====== Input material
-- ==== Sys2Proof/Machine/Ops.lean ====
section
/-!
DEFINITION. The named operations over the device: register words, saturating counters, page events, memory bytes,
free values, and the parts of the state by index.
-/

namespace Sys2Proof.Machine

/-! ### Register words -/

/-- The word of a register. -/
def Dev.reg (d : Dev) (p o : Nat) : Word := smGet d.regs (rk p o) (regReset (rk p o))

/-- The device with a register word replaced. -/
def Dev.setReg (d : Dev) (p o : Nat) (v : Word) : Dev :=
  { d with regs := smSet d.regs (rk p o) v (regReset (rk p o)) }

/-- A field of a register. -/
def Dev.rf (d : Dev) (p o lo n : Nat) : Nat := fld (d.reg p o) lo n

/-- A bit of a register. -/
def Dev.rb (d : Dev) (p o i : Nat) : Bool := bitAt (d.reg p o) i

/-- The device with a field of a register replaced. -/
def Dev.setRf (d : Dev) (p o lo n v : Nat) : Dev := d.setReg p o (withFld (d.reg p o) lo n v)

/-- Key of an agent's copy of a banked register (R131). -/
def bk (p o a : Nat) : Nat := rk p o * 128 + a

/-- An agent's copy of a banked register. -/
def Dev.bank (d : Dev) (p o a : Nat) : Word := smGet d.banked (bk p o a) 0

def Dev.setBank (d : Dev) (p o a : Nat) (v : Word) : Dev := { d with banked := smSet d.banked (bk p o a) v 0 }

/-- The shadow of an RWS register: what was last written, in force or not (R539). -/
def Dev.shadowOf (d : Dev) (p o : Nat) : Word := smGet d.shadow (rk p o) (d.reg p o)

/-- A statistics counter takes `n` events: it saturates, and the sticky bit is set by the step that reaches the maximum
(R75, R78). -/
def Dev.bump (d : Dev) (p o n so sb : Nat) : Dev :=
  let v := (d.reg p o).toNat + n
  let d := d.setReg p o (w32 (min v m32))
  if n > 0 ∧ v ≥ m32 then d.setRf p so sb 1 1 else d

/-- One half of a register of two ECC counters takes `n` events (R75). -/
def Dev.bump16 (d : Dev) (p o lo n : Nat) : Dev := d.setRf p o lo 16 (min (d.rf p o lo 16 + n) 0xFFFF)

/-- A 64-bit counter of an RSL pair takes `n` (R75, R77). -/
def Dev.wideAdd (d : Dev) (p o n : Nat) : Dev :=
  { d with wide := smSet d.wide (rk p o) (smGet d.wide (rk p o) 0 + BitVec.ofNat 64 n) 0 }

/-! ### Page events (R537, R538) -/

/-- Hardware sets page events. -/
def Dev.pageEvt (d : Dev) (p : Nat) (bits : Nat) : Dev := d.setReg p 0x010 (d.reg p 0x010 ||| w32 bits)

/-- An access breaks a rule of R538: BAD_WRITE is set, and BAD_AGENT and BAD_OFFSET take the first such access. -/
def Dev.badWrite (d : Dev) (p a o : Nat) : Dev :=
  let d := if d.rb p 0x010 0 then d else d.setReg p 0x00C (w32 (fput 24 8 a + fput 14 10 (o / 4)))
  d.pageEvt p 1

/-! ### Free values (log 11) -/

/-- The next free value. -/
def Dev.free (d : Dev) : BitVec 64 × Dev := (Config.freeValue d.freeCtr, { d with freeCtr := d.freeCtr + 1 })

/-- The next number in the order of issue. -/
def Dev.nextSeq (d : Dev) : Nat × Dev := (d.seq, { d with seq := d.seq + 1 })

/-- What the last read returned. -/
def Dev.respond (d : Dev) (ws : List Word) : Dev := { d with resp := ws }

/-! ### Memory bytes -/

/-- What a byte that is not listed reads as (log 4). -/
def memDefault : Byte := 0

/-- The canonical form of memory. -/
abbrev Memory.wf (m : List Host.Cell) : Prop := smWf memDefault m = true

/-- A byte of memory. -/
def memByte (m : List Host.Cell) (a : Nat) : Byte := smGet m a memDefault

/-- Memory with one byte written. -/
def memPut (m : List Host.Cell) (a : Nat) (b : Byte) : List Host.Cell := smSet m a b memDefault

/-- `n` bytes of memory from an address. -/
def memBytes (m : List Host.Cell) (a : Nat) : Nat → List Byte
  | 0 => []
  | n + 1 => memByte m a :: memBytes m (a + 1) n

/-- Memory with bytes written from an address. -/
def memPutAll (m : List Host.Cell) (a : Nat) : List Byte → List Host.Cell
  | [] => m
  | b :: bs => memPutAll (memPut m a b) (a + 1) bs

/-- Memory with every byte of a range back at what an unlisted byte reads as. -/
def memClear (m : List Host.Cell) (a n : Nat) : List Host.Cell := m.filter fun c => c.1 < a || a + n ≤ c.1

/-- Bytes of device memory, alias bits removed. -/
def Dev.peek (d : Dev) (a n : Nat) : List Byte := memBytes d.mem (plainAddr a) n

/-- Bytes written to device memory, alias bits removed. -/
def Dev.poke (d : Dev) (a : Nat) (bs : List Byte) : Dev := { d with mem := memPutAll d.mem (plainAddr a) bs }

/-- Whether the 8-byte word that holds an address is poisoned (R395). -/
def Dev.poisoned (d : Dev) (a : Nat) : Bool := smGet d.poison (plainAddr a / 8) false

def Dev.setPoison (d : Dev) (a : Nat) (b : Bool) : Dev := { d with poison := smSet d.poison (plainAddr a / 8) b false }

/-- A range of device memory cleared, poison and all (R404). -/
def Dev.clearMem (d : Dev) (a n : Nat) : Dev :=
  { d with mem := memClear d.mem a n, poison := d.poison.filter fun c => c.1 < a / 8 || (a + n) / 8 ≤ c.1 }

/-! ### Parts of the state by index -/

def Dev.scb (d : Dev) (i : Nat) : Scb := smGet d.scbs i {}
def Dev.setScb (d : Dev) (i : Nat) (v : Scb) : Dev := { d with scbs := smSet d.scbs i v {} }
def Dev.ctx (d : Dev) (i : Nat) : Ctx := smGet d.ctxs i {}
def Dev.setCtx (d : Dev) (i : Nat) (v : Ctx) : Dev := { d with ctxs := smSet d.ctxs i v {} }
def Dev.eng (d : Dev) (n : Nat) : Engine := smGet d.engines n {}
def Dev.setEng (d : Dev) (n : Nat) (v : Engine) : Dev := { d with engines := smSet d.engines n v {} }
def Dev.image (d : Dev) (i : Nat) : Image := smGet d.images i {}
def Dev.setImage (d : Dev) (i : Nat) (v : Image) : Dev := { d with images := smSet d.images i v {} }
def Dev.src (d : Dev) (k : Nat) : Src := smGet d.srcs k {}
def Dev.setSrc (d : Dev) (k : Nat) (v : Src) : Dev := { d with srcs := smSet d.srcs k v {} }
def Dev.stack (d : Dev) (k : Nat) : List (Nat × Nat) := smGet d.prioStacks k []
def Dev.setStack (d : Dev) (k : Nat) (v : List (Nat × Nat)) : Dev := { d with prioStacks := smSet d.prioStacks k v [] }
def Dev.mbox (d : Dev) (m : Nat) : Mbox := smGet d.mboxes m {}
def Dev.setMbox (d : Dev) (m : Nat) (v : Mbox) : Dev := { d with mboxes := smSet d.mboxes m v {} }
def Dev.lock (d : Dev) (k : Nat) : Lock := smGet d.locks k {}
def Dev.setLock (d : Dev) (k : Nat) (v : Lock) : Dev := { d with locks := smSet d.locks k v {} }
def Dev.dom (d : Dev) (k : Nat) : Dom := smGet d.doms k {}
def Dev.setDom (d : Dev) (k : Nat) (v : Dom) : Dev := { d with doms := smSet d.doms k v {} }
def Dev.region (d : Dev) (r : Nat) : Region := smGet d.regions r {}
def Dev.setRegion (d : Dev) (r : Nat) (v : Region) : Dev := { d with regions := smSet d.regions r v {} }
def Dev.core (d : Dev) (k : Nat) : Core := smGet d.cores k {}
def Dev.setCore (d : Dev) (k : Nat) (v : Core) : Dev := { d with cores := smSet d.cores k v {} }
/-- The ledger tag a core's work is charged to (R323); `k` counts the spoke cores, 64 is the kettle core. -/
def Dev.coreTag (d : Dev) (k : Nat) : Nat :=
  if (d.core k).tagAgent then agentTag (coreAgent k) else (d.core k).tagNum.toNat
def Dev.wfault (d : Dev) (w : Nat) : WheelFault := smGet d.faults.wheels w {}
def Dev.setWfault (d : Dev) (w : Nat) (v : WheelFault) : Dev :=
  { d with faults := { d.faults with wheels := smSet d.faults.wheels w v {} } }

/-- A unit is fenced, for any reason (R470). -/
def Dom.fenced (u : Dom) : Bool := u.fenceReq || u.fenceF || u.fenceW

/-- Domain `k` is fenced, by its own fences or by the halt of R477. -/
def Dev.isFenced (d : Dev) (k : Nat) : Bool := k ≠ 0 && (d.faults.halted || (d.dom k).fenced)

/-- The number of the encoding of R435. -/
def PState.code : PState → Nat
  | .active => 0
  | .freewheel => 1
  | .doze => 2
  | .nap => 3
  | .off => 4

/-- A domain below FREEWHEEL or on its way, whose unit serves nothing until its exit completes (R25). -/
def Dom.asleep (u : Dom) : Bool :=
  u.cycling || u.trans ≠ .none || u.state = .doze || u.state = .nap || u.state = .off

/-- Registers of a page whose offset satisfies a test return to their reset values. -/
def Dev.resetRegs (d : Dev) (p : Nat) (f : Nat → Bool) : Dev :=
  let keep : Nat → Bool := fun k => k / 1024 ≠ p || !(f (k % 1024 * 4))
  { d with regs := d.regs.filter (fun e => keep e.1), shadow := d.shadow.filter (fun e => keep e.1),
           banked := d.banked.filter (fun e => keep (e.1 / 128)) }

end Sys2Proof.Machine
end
============
■ What is expected ■
Your task is to restate, word for word, only those lines above that fall between the line holding "free values, and" and the line holding "def Dev.badWrite (d", inclusive.

■ Answer to the exercise ■
free values, and the parts of the state by index.
-/

namespace Sys2Proof.Machine

/-! ### Register words -/

/-- The word of a register. -/
def Dev.reg (d : Dev) (p o : Nat) : Word := smGet d.regs (rk p o) (regReset (rk p o))

/-- The device with a register word replaced. -/
def Dev.setReg (d : Dev) (p o : Nat) (v : Word) : Dev :=
  { d with regs := smSet d.regs (rk p o) v (regReset (rk p o)) }

/-- A field of a register. -/
def Dev.rf (d : Dev) (p o lo n : Nat) : Nat := fld (d.reg p o) lo n

/-- A bit of a register. -/
def Dev.rb (d : Dev) (p o i : Nat) : Bool := bitAt (d.reg p o) i

/-- The device with a field of a register replaced. -/
def Dev.setRf (d : Dev) (p o lo n v : Nat) : Dev := d.setReg p o (withFld (d.reg p o) lo n v)

/-- Key of an agent's copy of a banked register (R131). -/
def bk (p o a : Nat) : Nat := rk p o * 128 + a

/-- An agent's copy of a banked register. -/
def Dev.bank (d : Dev) (p o a : Nat) : Word := smGet d.banked (bk p o a) 0

def Dev.setBank (d : Dev) (p o a : Nat) (v : Word) : Dev := { d with banked := smSet d.banked (bk p o a) v 0 }

/-- The shadow of an RWS register: what was last written, in force or not (R539). -/
def Dev.shadowOf (d : Dev) (p o : Nat) : Word := smGet d.shadow (rk p o) (d.reg p o)

/-- A statistics counter takes `n` events: it saturates, and the sticky bit is set by the step that reaches the maximum
(R75, R78). -/
def Dev.bump (d : Dev) (p o n so sb : Nat) : Dev :=
  let v := (d.reg p o).toNat + n
  let d := d.setReg p o (w32 (min v m32))
  if n > 0 ∧ v ≥ m32 then d.setRf p so sb 1 1 else d

/-- One half of a register of two ECC counters takes `n` events (R75). -/
def Dev.bump16 (d : Dev) (p o lo n : Nat) : Dev := d.setRf p o lo 16 (min (d.rf p o lo 16 + n) 0xFFFF)

/-- A 64-bit counter of an RSL pair takes `n` (R75, R77). -/
def Dev.wideAdd (d : Dev) (p o n : Nat) : Dev :=
  { d with wide := smSet d.wide (rk p o) (smGet d.wide (rk p o) 0 + BitVec.ofNat 64 n) 0 }

/-! ### Page events (R537, R538) -/

/-- Hardware sets page events. -/
def Dev.pageEvt (d : Dev) (p : Nat) (bits : Nat) : Dev := d.setReg p 0x010 (d.reg p 0x010 ||| w32 bits)

/-- An access breaks a rule of R538: BAD_WRITE is set, and BAD_AGENT and BAD_OFFSET take the first such access. -/
def Dev.badWrite (d : Dev) (p a o : Nat) : Dev :=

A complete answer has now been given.